-- ==== Sys2Proof/Machine/State.lean ====
section
/-! DEFINITION. The state of the block as plain data (10_state R20 to R48), the reasons a step can stop, and the reset state
(70_reset_and_hazards R270). -/

namespace Sys2Proof.Machine

/-- The statuses of 30_encoding R89 that a result, a log or a notice can hold. -/
inductive Status where
  | ok
  | full
  | denied
  | unexpectedByte
  | badTrailer
  | labelTooLong
  | valueTooLong
  | checksumMismatch
  | timeout
  | unknownLabel
  | decodeError
  | frameComplete
  | alreadyEnded
  | stopped
  | released
deriving DecidableEq, Repr

/-- The fatal codes of 60_exceptions R231 that `fault` can latch. -/
inductive FatalCode where
  /-- 0xF0: TICK with cursor above 9. -/
  | cursorRange
  /-- 0xF1: REGL with a listener registered. -/
  | doubleListener
  /-- 0xF2: BEGIN while begun. -/
  | timerBinding
deriving DecidableEq, Repr

/-- The grant state `gs` (10_state R32). -/
inductive Grant where
  | none
  | requested
  | active
deriving DecidableEq, Repr

/-- The framing machine's state `pstate` (10_state R35). -/
inductive PState where
  | stopped
  | waitStart
  | groups
  | label
  | value
  | checksum
  | trailer
deriving DecidableEq, Repr

/-- The tariff options of 44_field_registry R206. -/
inductive Optarif where
  | BASE
  | HC
  | EJP
deriving DecidableEq, Repr

/-- The tariff periods of 44_field_registry R207. -/
inductive Ptec where
  | TH
  | HC
  | HP
  | HN
  | PM
deriving DecidableEq, Repr

/-- A decoded field value, tagged by its kind (10_state R40, 44_field_registry R214). -/
inductive FieldValue where
  | text (bytes : List Byte7)
  | uint (n : BitVec 64)
  | optarif (o : Optarif)
  | ptec (p : Ptec)
deriving DecidableEq, Repr

/-- One cell of the field store (10_state R40). -/
structure Cell where
  valid : Bool
  value : FieldValue
deriving DecidableEq, Repr

/-- A notification (30_encoding R91). -/
structure FieldChanged where
  fid   : Nat
  kind  : Kind
  value : FieldValue
deriving DecidableEq, Repr

/-- What the COOP variant says to the timeslot scheduler: the request and the three actions (30_encoding R90). -/
inductive SchedOut where
  | request (us : BitVec 32)
  | continue_
  | extend (us : BitVec 32)
  | end_
deriving DecidableEq, Repr

/-- A command whose issuer waits under `hold` (60_exceptions R244: only FLUSH and END of the SIMPLE variant hold). -/
inductive HeldCommand where
  | flush
  | endTx
deriving DecidableEq, Repr

/-- The event a held command is. -/
def HeldCommand.instr : HeldCommand → Instr
  | .flush => .flush
  | .endTx => .endTx

/-- A stuck step: the event is not enabled, so the spec gives it no step and no effect (93 U12, U13). Each is raised by the meaning of
the event it names. All are SAFE: the model stops where the agent would produce no such event. -/
inductive Fault where
  /-- TICK with `timer_run = 0` (41_tx_bit_engine R120). Safe. -/
  | tickTimerStopped
  /-- RX with the parser stopped or a stop requested (43_parser_framing R165). Safe. -/
  | rxNotReading
  /-- TIMEOUT with the parser stopped or a stop requested (43_parser_framing R173). Safe. -/
  | timeoutNotReading
  /-- PSTOP with no stop requested or the parser stopped (43_parser_framing R164). Safe. -/
  | pstopNotEnabled
deriving DecidableEq, Repr

/-- A refused event: the rules give it no meaning in the present state (60_exceptions R243). All are SAFE: "a model gives a refused
event no step and marks the run as refused, so that nothing can be proved of a run that contains one". -/
inductive Refusal where
  /-- An instruction with no meaning yet. Raised by `exec` alone. Safe. -/
  | notModelled (mnemonic : String)
  /-- An illegal event word (30_encoding R87, R88). Raised by `step`, and by PREPARE in SIMPLE. Safe. -/
  | illegalWord (e : DecodeError)
  /-- Any event while `fault /= 0` (60_exceptions R238). Raised by every meaning. Safe. -/
  | halted
  /-- ENQ, FLUSH or END while `begun = 0` (40_tx_host_commands R100). Safe. -/
  | notBegun
  /-- BEGIN with a baud rate of 0 (40_tx_host_commands R101). Safe. -/
  | baudZero
  /-- BEGIN with a baud rate above TIMER_HZ, whose bit period is 0 ticks (40_tx_host_commands R101). Safe. -/
  | baudAboveTimer
  /-- STARTREAD while the read loop runs (43_parser_framing R161). Safe. -/
  | alreadyReading
deriving DecidableEq, Repr

/-- The TX engine's state (10_state R20 to R33). -/
structure TxEngine where
  /-- R21, oldest byte first. -/
  q        : List Byte
  /-- R22. -/
  busy     : Bool
  /-- R23. -/
  cur      : Byte
  /-- R24. -/
  cursor   : BitVec 4
  /-- R25: the driven level, true is high. -/
  line     : Bool
  /-- R25. -/
  oe       : Bool
  /-- R26. -/
  timerRun : Bool
  /-- R27. -/
  begun    : Bool
  /-- R28. -/
  pin      : Pin
  /-- R29. -/
  baud     : Baud
  /-- R30. -/
  period   : BitVec 32
  /-- R31. -/
  slotUs   : BitVec 32
  /-- R32. -/
  gs       : Grant
  /-- R33, oldest level first. -/
  wire     : List Bool
deriving DecidableEq, Repr

/-- The parser engine's state (10_state R35 to R40). -/
structure ParserEngine where
  /-- R35. -/
  pstate   : PState
  /-- R36: the array LAB of 20_memory R60, LABEL_MAX bytes. -/
  lab      : List Byte7
  /-- R36. -/
  lablen   : BitVec 3
  /-- R37: the array VAL of 20_memory R60, VALUE_MAX bytes. -/
  val      : List Byte7
  /-- R37. -/
  vallen   : BitVec 4
  /-- R38. -/
  stopReq  : Bool
  /-- R39. -/
  listener : Bool
  /-- R40: one cell per row of REGISTRY, in the table's order. -/
  store    : List Cell
deriving DecidableEq, Repr

/-- The state of the block: the tuple of 10_state R20, and the model's own fields `params`, `port`, `held`, `schedLog` (log entries 4,
1, 3, 10). -/
structure State where
  /-- The model's: the parameters, fixed (00_scope R8). -/
  params    : Params
  tx        : TxEngine
  ps        : ParserEngine
  /-- R41: none is 0x00. -/
  fault     : Option FatalCode
  /-- R42. -/
  txResult  : Status
  /-- R42. -/
  pResult   : Status
  /-- R46. -/
  statusLog : List Status
  /-- R46. -/
  errLog    : List Status
  /-- R46. -/
  notifyLog : List FieldChanged
  /-- The model's: everything said to the scheduler, oldest first (30_encoding R90). -/
  schedLog  : List SchedOut
  /-- The model's: the command whose issuer waits (60_exceptions R244). -/
  held      : Option HeldCommand
  /-- The model's: event words presented and not yet taken, oldest first (20_memory R68, R73). -/
  port      : List Word
deriving DecidableEq, Repr

/-- The answer of a meaning. -/
abbrev Result := Host.Outcome State Fault Refusal

/-- What a step finds to do. -/
inductive Fetch where
  /-- No event presented, none of the block's own enabled. -/
  | idle
  /-- The presented word is illegal. -/
  | illegal (e : DecodeError)
  /-- The event to take, and the state once it has been taken off the port. -/
  | event (i : Instr) (s : State)
deriving DecidableEq, Repr

/-- The zero value of a kind: what an invalid cell holds at reset (70_reset_and_hazards R270). -/
def zeroValue : Kind → FieldValue
  | .text => .text []
  | .uint => .uint 0#64
  | .optarif => .optarif .BASE
  | .ptec => .ptec .TH

/-- The TX engine after reset (R270). -/
def TxEngine.reset : TxEngine :=
  { q := [], busy := false, cur := 0#8, cursor := 0#4, line := true, oe := false, timerRun := false, begun := false,
    pin := 0#5, baud := 0#22, period := 0#32, slotUs := 0#32, gs := .none, wire := [] }

/-- The parser engine after reset, with arrays of the parameters' sizes and one empty cell per registry row (R270). -/
def ParserEngine.resetOf (p : Params) : ParserEngine :=
  { pstate := .stopped, lab := List.replicate p.labelMax.val 0#7, lablen := 0#3,
    val := List.replicate p.valueMax.val 0#7, vallen := 0#4,
    stopReq := false, listener := false,
    store := p.registry.map fun r => { valid := false, value := zeroValue r.kind } }

/-- The block built with parameters `p`, right after reset (R270). The model's own fields are empty (log entries 1, 3, 10). -/
def State.resetOf (p : Params) : State :=
  { params := p, tx := TxEngine.reset, ps := ParserEngine.resetOf p, fault := none, txResult := .ok, pResult := .ok,
    statusLog := [], errLog := [], notifyLog := [], schedLog := [], held := none, port := [] }

/-- The machine right after reset, with the default parameters (log entry 4). -/
def State.reset : State := State.resetOf Params.default

end Sys2Proof.Machine
end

•••••

Problem to work on: Take every line above carrying "presented" and return it.

Task answer:
  /-- The model's: event words presented and not yet taken, oldest first (20_memory R68, R73). -/
  /-- No event presented, none of the block's own enabled. -/
  /-- The presented word is illegal. -/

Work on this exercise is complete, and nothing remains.